What to produce: Give back exactly the lines of the material below that start at the line containing "(hd : x.bytes.length = 128) (h0" and end at the line containing "refine ⟨.before sameHome_acceptStore", and no others.

Exercise data:
/-- A store that arrives at a free depot line is applied there. -/
theorem applyWrite_store_takes {s : State} {l : LineId} {w : WriteOp} {r : Req} {x : DepotLine} {ofs : Nat} (hm : w.maint = none)
    (hp : w.place = .line l ofs) (hr : w.req.bind s.req? = some r) (hk : r.kind = .store) (hx : s.line? l = some x)
    (hd : x.bytes.length = 128) : LineTakes s (s.applyWrite l w) l x.bytes ofs w.bytes := by
  obtain ⟨y, hy, hb⟩ := (sameHome_release (r := r)).line_some hx
  rw [applyWrite_store hm hp hr hk, applyStore_depot hy, ← hb]
  exact .before sameHome_release (((applyHome_takes hy (by rw [hb, hd])).after sameHome_markFor).after sameHome_dropReq)

theorem applyWrite_plain_takes {s : State} {l : LineId} {w : WriteOp} {x : DepotLine} {ofs : Nat} (hm : w.maint = none)
    (hp : w.place = .line l ofs) (hr : w.req = none) (hpe : w.peer = none) (hres : w.res ≠ deviceRes)
    (hx : s.line? l = some x) (hd : x.bytes.length = 128) : LineTakes s (s.applyWrite l w) l x.bytes ofs w.bytes := by
  rw [applyWrite_plain hm hp hr hpe hres, applyStore_depot hx]
  exact ((applyHome_takes hx hd).after sameHome_markFor).after sameHome_opDone?

/-! STORE_AT_HOME and HELD_WRITE_APPLY. -/

theorem canStoreAtHome_some {id : Nat} {s : State} {r : Req} (h : canStoreAtHome id s = some r) : s.req? id = some r := by
  unfold canStoreAtHome at h
  cases hq : s.req? id with
  | none =>
    rw [hq] at h
    cases h
  | some q =>
    rw [hq] at h
    dsimp only at h
    rw [(Option.ite_none_right_eq_some.1 h).2]

/-- The state in which a store has been accepted. -/
def State.acceptStore (s : State) (id : Nat) : State := s.onReq id fun r => { r with accepted := true }

theorem doStoreAtHome_line {id : Nat} {s : State} {r : Req} {l : LineId} {ofs : Nat} (hc : canStoreAtHome id s = some r)
    (hp : r.place = .line l ofs) : doStoreAtHome id s = (s.acceptStore id).arrive l r.write r.who := by
  unfold doStoreAtHome
  simp [hc, hp, State.acceptStore]

theorem sameHome_acceptStore {s : State} {id : Nat} : SameHome s (s.acceptStore id) := sameHome_onReq

/-- The request that arrives is the one that is accepted. -/
theorem req?_acceptStore {id : Nat} {s : State} {r : Req} (hr : s.req? id = some r) :
    (s.acceptStore id).req? id = some { r with accepted := true } := by
  have e := req?_onReq s id (fun r => { r with accepted := true }) id fun _ => rfl
  rw [hr, Option.map_some, if_pos (req?_id hr)] at e
  exact e

/-- A store whose line is free is applied at once, and its request ends (R80). -/
theorem storeAtHome_free {id : Nat} {s : State} {r : Req} {l : LineId} {x : DepotLine} {ofs : Nat}
    (hc : canStoreAtHome id s = some r) (hk : r.kind = .store) (hp : r.place = .line l ofs) (hx : s.line? l = some x)
    (hd : x.bytes.length = 128) (h0 : 0 < r.bytes.length) (h1 : r.bytes.length ≤ 128) (hh : s.heldOn l = [])
    (hf : s.lineFree l = true) :
    LineTakes s (doStoreAtHome id s) l x.bytes ofs r.bytes ∧ (doStoreAtHome id s).req? id = none := by
  have hr := canStoreAtHome_some hc
  have hid := req?_id hr
  subst hid
  have hreq : r.write.req.bind (s.acceptStore r.id).req? = some { r with accepted := true } := req?_acceptStore hr
  have hap : doStoreAtHome r.id s = (s.acceptStore r.id).applyWrite l r.write := by
    rw [doStoreAtHome_line hc hp]
    exact arrive_applied (writeLines_one h0 h1) (canApply_depot (s := s.acceptStore r.id) (x := x) hx rfl rfl hf) hh
  rw [hap]
  refine ⟨.before sameHome_acceptStore (applyWrite_store_takes rfl hp hreq hk hx hd), ?_⟩
  rw [applyWrite_store rfl hp hreq hk]
  exact req?_dropReq _ _

/-- A store whose line is not free is accepted and waits (R80). -/
theorem storeAtHome_waits {id : Nat} {s : State} {r : Req} {l : LineId} {x : DepotLine} {ofs : Nat}
    (hc : canStoreAtHome id s = some r) (hp : r.place = .line l ofs) (hx : s.line? l = some x)
    (h0 : 0 < r.bytes.length) (h1 : r.bytes.length ≤ 128) (hh : s.heldOn l = []) (hf : s.lineFree l = false) :
    (∀ k, (doStoreAtHome id s).homeLine k = s.homeLine k) ∧ (doStoreAtHome id s).heldOn l = [r.write]
      ∧ (doStoreAtHome id s).req? id = some { r with accepted := true } := by
  obtain ⟨hhome, hheld, heng⟩ := arrive_waits (s := s.acceptStore id) (who := r.who) (id := r.id) (writeLines_one h0 h1)
    (w := r.write) hx rfl rfl hf
  rw [doStoreAtHome_line hc hp]
  refine ⟨(sameHome_acceptStore.trans hhome).homeLine, ?_, ?_⟩
  · have hs : (s.acceptStore id).heldOn l = [] := hh
    unfold State.heldOn at hs ⊢
    rw [hheld, List.filter_append, List.map_append, hs]
    simp
  · rw [← req?_acceptStore (canStoreAtHome_some hc)]
    unfold State.req?
    rw [heng]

Answer space:
    (hd : x.bytes.length = 128) (h0 : 0 < r.bytes.length) (h1 : r.bytes.length ≤ 128) (hh : s.heldOn l = [])
    (hf : s.lineFree l = true) :
    LineTakes s (doStoreAtHome id s) l x.bytes ofs r.bytes ∧ (doStoreAtHome id s).req? id = none := by
  have hr := canStoreAtHome_some hc
  have hid := req?_id hr
  subst hid
  have hreq : r.write.req.bind (s.acceptStore r.id).req? = some { r with accepted := true } := req?_acceptStore hr
  have hap : doStoreAtHome r.id s = (s.acceptStore r.id).applyWrite l r.write := by
    rw [doStoreAtHome_line hc hp]
    exact arrive_applied (writeLines_one h0 h1) (canApply_depot (s := s.acceptStore r.id) (x := x) hx rfl rfl hf) hh
  rw [hap]
  refine ⟨.before sameHome_acceptStore (applyWrite_store_takes rfl hp hreq hk hx hd), ?_⟩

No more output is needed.